Sunday, January 15, 2017

Jefferson Avenue




We interrupt this journey back to 1977 with a reader’s request for “Jefferson Avenue”, a song I recorded with my pal James Lien as a Tulane University student in early 1986. The reader, Darren Wexler, remembers hearing this lo-fi rocker on WTUL and writes “ I quoted it to my GF and really thought it was one of Alex Chilton’s bits…I assumed it was some ditty he popped off and sent to TUL as a kindness”.

 Is that not the greatest complement an amateur musician could ever hear?


Alex Chilton lived in New Orleans in the 1980s

 It should come as no surprise that the song came too me while walking from campus to my apartment. I did a lot of walking around New Orleans in those days. I didn’t have a car and didn’t ride the bus. My bank might have been on Jefferson Avenue, but there really isn’t anything of interest on that street except the Newman School attended by Wexler and the Manning boys. Wexler says he always appreciated the shout out to The Newman School, “where everyone’s rich but very cool”.




 I remember recording the song at Lien’s house. I figured we would do more than one take and that he’d play the guitar, but James liked the way the guitar sounded. He thought my ill-fingered bar chords gave the song a Velvet Underground vibe. Chatting with James over Facebook, he remembers his drumming as “famously lame”. I just think they’re a little buried in the mix, which sounds like it was sped up to 1.5X



 James transferred his cassette mix to cart for the radio station and we decided to call ourselves The Now Explosion. A great name! So great we learned there was already an Atlanta band with the same name. With minutes to think up something new, I came up with Hamburger Party. It sounded like the name of a song the Young Fresh Fellows might have recorded. Patriotic, yet fun. I published a self deprecating fanzine with the lyrics and chords, and left piles of them in record stores. There might have been a line asking readers to request the song on WTUL.
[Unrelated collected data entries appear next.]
-- ==== Sys2Proof/Machine/Park.lean ====
section
/-!
DEFINITION. The park record (R492, R493), the park move (R494–R496) and the orphan policy (R104, R105).
-/

namespace Sys2Proof.Machine

/-! ### The park record (R492) -/

/-- An entry of the record, from its offset. -/
def parkEntryOf (b : List Byte) (o : Nat) : ParkEntry :=
  let u (i : Nat) : Nat := byteAt b (o + i)
  { slot := Fin.ofNat 32 (u 0), step := u 1 == 2, ep := Fin.ofNat 12 (u 2), fb := u 3, method := u 4, neg := bit (u 5) 0
    pin := Fin.ofNat 4 (bits (u 5) 2 1), falling := bit (u 5) 3, order := u 6, group := Fin.ofNat 8 (u 7)
    target := sext 32 (leAt b (o + 8) 4), maxTravel := leAt b (o + 12) 4, vPark := sext 32 (leAt b (o + 16) 4)
    aPark := sext 32 (leAt b (o + 20) 4), iLimit := sext 16 (leAt b (o + 24) 2), kpPos := leAt b (o + 26) 2
    kpVel := leAt b (o + 28) 2, kiVel := leAt b (o + 30) 2 }

/-- The entries of the stored record. -/
def parkEntries (b : List Byte) : List ParkEntry := (List.range (byteAt b 3)).map (fun k => parkEntryOf b (16 + 32 * k))

/-- R492: the offset of the first field out of range. The words of CAN0 must be valid where CAN0 listens. -/
def parkBad (b : List Byte) : Option Nat :=
  let u := byteAt b
  let n := u 3
  let nbt := leAt b 8 4
  let entry (k : Nat) : List (Bool × Nat) :=
    let o := 16 + 32 * k
    let fb := u (o + 3)
    let pos (x : Int) : Bool := decide (0 < x)
    if n ≤ k then (List.range 32).map (fun i => (u (o + i) != 0, o + i))
    else [(decide (31 < u o) || (List.range k).any (fun j => u (16 + 32 * j) == u o), o),
      (u (o + 1) != 1 && u (o + 1) != 2, o + 1), (decide (11 < u (o + 2)), o + 2),
      (!((1 ≤ fb && fb ≤ 3) || fb == 0x10 || fb == 0x11 || (fb == 0 && u (o + 1) == 2)), o + 3), (decide (2 < u (o + 4)), o + 4),
      (decide (15 < u (o + 5)), o + 5), (decide (3 < u (o + 6)), o + 6), (decide (7 < u (o + 7)), o + 7),
      (u (o + 4) != 0 && leAt b (o + 12) 4 == 0, o + 12), (!pos (sext 32 (leAt b (o + 16) 4)), o + 16),
      (!pos (sext 32 (leAt b (o + 20) 4)), o + 20), (!pos (sext 16 (leAt b (o + 24) 2)), o + 24)]
  let all : List (Bool × Nat) := [(leAt b 0 2 != 0x504B, 0), (u 2 != 1, 2), (decide (4 < n), 3), (decide (3 < u 4), 4)]
    ++ [5, 6, 7].map (fun i => (u i != 0, i))
    ++ [(bit (u 4) 0 && !timingOk nbt 1248, 8), (bit (u 4) 0 && !timingOk nbt (leAt b 12 4), 12)]
    ++ (List.range 4).flatMap entry ++ (List.range 12).map (fun i => (u (144 + i) != 0, 144 + i))
  (all.find? (fun x => x.1)).map (fun x => x.2)

/-- R492: the check value a record must have, and whether it is valid. -/
def parkCheckValue (b : List Byte) : Nat := crc32 (b.take 156)
def parkGood (b : List Byte) : Bool := b.length == 160 && parkCheckValue b == leAt b 156 4 && (parkBad b).isNone

/-- R493: the checks of PARK_RECORD_WRITE. -/
def parkWriteCheck (f : InFlight) (_s : State) : Option (Nat × Int) :=
  let b := f.buf.data.take 160
  firstFail [resv f.payload 24 63, bufFailed f 160, (parkCheckValue b != leAt b 156 4, 0x0080, 0),
    ((parkBad b).isSome, 0x0081, ((parkBad b).getD 0 : Nat))]

/-- R493: the record is held in non-volatile memory; the completion shows its check value. -/
def parkWriteNow (f : InFlight) (s : State) : State :=
  let b := f.buf.data.take 160
  let s := { s with life := { s.life with park := b, parkValid := true } }
  complete f.id stOK (sext 32 (parkCheckValue b)) 0 (some (nowStamp s)) s

/-! ### Runs -/

/-- A run that has neither ended nor failed. -/
def parkLive (r : ParkRun) : Bool := r.phase != .done && r.phase != .failed

/-- R496: a slot that an entry of a running park move names. -/
def parkSlot (s : State) (n : Fin 32) : Bool := s.life.parkActive && s.life.runs.any (fun r => r.entry.slot == n)

/-- The place of an entry among the runs. -/
def modRun (i : Nat) (f : ParkRun → ParkRun) (s : State) : State :=
  { s with life := { s.life with runs := s.life.runs.modify i f } }

/-- The per-move limits of an entry: those of the slot in the move of power-up, v_park and a_park under the orphan policy
(R495: jerk a_park per ms). -/
def parkLims (r : ParkRun) : Int × Int × Int × Int :=
  if r.own then (0, 0, 0, 0) else (r.entry.vPark, r.entry.aPark, r.entry.aPark, r.entry.aPark)

/-- R495: an entry is over: PARK_ENTRY is raised, the slot goes to OFF, and what the move of power-up took is given back. -/
def endEntry (i : Nat) (ok : Bool) (s : State) : State :=
  match s.life.runs[i]? with
  | none => s
  | some r =>
    let n := r.entry.slot
    let s := modRun i (fun r => { r with phase := if ok then .done else .failed }) s
    let s := if s.axis.slots[n].mode = .off then s else slotOff n s
    let s := emit { source := 245, sev := if ok then .note else .warning, idx := i
                    payload := b1 i ++ b1 n ++ b1 (if ok then 0 else r.reason) ++ leBytes 6 s.axis.slots[n].cmdP.toNat } s
    if !r.own then s
    else
      let s := match r.lease.bind (fun k => (tabGet s.glade.leases k).map (fun l => (k, l))) with
        | some l => freeLease s l
        | none => s
      let s := modSlot s n (fun sl => { sl with
        bind := none, limits := none, step := {}, outSched := {}, curSched := {} })
      if parkEp s r.entry.ep then s
      else modEp (stopCyclic r.entry.ep s) r.entry.ep (fun x => { x with bind := none })

/-- R495, R496: an entry fails: a moving slot stops at a_park first. -/
def failEntry (i : Nat) (reason : Nat) (s : State) : State :=
  match s.life.runs[i]? with
  | none => s
  | some r =>
    let n := r.entry.slot
    if !parkLive r || r.phase == .stopping then s
    else
      let s := modRun i (fun r => { r with reason := reason }) s
      if r.phase = .waiting ∨ s.axis.slots[n].mode ≠ .auto then endEntry i false s
      else
        let s := modRun i (fun r => { r with phase := .stopping }) s
        if s.axis.slots[n].ss1 then s else modSlot s n (setGoal .rest none (parkLims r))

/-- R495: the slot moves to its final position: `at'` in 2^-16 counts, near the command. -/
def parkReturn (i : Nat) (at' : P48) (r : ParkRun) (s : State) : State :=
  let n := r.entry.slot
  let g := roundDiv s.axis.slots[n].gen.p (2 ^ 32)
  let t := g + wrapS 48 (p48 at' - g) + r.entry.target * 65536
  goTo n t none (parkLims r) (modRun i (fun r => { r with phase := .returning, goal := some t }) s)

/-- R268: whether a slot's source is an absolute channel. -/
def parkAbsolute (s : State) (n : Fin 32) : Bool :=
  match s.axis.slots[n].bind.bind fbChannel, axisOf s n with
  | some c, some (e, a) => (chanForm s.link.eps[e].paper a c).1 == 2
  | _, _ => false

/-- R495: an entry starts. -/
def startEntry (i : Nat) (s : State) : State :=
  match s.life.runs[i]? with
  | none => s
  | some r =>
    let n := r.entry.slot
    let sl := s.axis.slots[n]
    let s := if r.own then
        let pos : P48 := if r.entry.fb = 0 then sl.cmdP else sl.fb.meas
        let s := enterMode n .auto 0 s
        modSlot s n (fun sl => { sl with
          entry := .none, cmdP := pos, cmdV := 0, cmdA := 0, source := .profile, gen := { p := p48 pos * 2 ^ 32, v := 0, a := 0 } })
      else takeProfile n s
    let s := modRun i (fun r => { r with
      phase := .running, startPos := roundDiv s.axis.slots[n].gen.p (2 ^ 32), startAt := s.time.now }) s
    if r.entry.method = 0 then
      if !parkAbsolute s n then failEntry i 6 s
      else
        let t := r.entry.target * 65536
        goTo n t none (parkLims r) (modRun i (fun r => { r with phase := .returning, goal := some t }) s)
    else modSlot s n (setGoal (.velocity (if r.entry.neg then -r.entry.vPark else r.entry.vPark)) none (parkLims r))

/-! ### The start (R494, R495) -/

/-- R494: whether the park move may start. -/
def parkPermitted (s : State) : Bool :=
  let fb := s.firebreak
  (s.life.state == .integration || s.life.state == .commissioned || s.life.state == .service)
    && s.life.parkValid && byteAt s.life.park 3 != 0 && fb.valid && fb.confirmed
    && fb.chans.toList.all (fun c => !c.demand && !c.chatter) && fb.ins.toList.all (fun i => !i.discrepancy)

/-- R495: the binding of a park slot: both loops in the PARK leaf, at 64 cadences on D0. The manual gives no apply offset: half
the period (log 26). -/
def parkBinding (e : ParkEntry) : Binding :=
  { kind := if e.step then .step else .servo, structureCode := 0, group := e.group, essential := false, evBand := false
    evSat := false, epModel := false, dom := .d0, curCad := 6, outCad := 6, fbSource := e.fb, phase := 0, curOffset := 4000000
    outOffset := 4000000, curLeaf := 0x01, leaves := [0x38], compTable := none, repTable := none, invPos := 0x80, invVel := 20
    standstill := 0x10, bandSrc := 0, bandDst := 0, bandEp := 0, bandCh := 0, safeOut := 0 }

/-- R495: what an entry takes: its lease, its slot and its endpoint, with a lead of 100 µs. -/
def takeEntry (i : Nat) (e : ParkEntry) (s : State) : State :=
  let base := 6080 - 64 * i
  let k := (tabFree s.glade.leases 128).getD 0
  let l : Lease := { base := base, words := 64, slot := e.slot, owner := .slot e.slot, leaves := [0x38], standby := false }
  let s := modGlade s (fun g => { g with leases := tabPut g.leases k l })
  let s := leaseChange k (.slot e.slot) 64 (zeroWords base 64 s)
  let cfg : StepCfg := { endpoint := true, runCurrent := e.iLimit, holdCurrent := e.iLimit }
  let lim : Limits := { vmax := e.vPark, amax := e.aPark, dmax := e.aPark, jmax := e.aPark, stopDec := e.aPark, stopJerk := e.aPark }
  let s := modSlot s e.slot (fun sl => { sl with
    bind := some (parkBinding e), limits := some lim, step := if e.step then { cfg := some cfg } else {}
    outSched := { next := some (gridAt (cadence * 64) 0 (BitVec.ofNat 64 s.time.now)) } })
  let b : EpBind := (s.link.eps[e.ep].bind).getD
    { kind := 0, serialMust := false, mgroup := 0, axis0 := none, axis1 := none, idRec0 := none, idRec1 := none, lead := 100 * usLsb
      rdelay := 0, serial := [] }
  modEp s e.ep (fun x => { x with bind := some { b with axis0 := some e.slot } })

/-- R494, R495: the park move of power-up. -/
def parkStart (s : State) : State :=
  let s := { s with life := { s.life with parkAt := s.time.now } }
  if !parkPermitted s then emit { source := 244, sev := .note, payload := b1 0 } s
  else
    let es := parkEntries s.life.park
    let runs : List ParkRun := (es.zipIdx).map (fun (e, i) => { entry := e, own := true, lease := some i })
    let s := (es.zipIdx).foldl (fun s (e, i) => takeEntry i e s) s
    let s := { s with life := { s.life with runs := runs, parkActive := true } }
    emit { source := 244, sev := .note, payload := b1 (2 ^ es.length - 1) } s

/-! ### Progress -/

/-- R105: a slot has come to the end of its course. -/
def courseOver (s : State) (n : Fin 32) : Bool :=
  let sl := s.axis.slots[n]
  match sl.mode with
  | .off => true
  | .manual => decide (sl.fb.v.natAbs ≤ ((sl.bind.map (fun b => b.standstill)).getD 0))
  | .auto => (sl.bind.map (fun b => b.kind == .band)).getD true
      || (sl.cmdV == 0 && sl.cmdA == 0 && sl.homing.isNone
        && (match sl.source with
          | .profile => sl.goal == .none || sl.atGoal
          | .path => s.axis.paths[sl.pathGroup].state != .running
          | _ => true))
There are parts of the tune that make us both cringe. For me, it’s the Duran Duran vocals on the line “But I wouldn’t be home until to-niight”. Shuddering. Every. Single. Time. But, perhaps thanks to the fanzine, we weren’t the only ones to play the song. It was an era for lo-fi college radio rock so maybe it fit in?



Neither James or I play in bands now. I did play songs about girls, girlfriends and ex-girlfriends in a Seattle band. James played in a Dad band that did Guru Guru covers. But every so often we hear from someone who remembers our infectious tune celebrating the least celebrated street in New Orleans.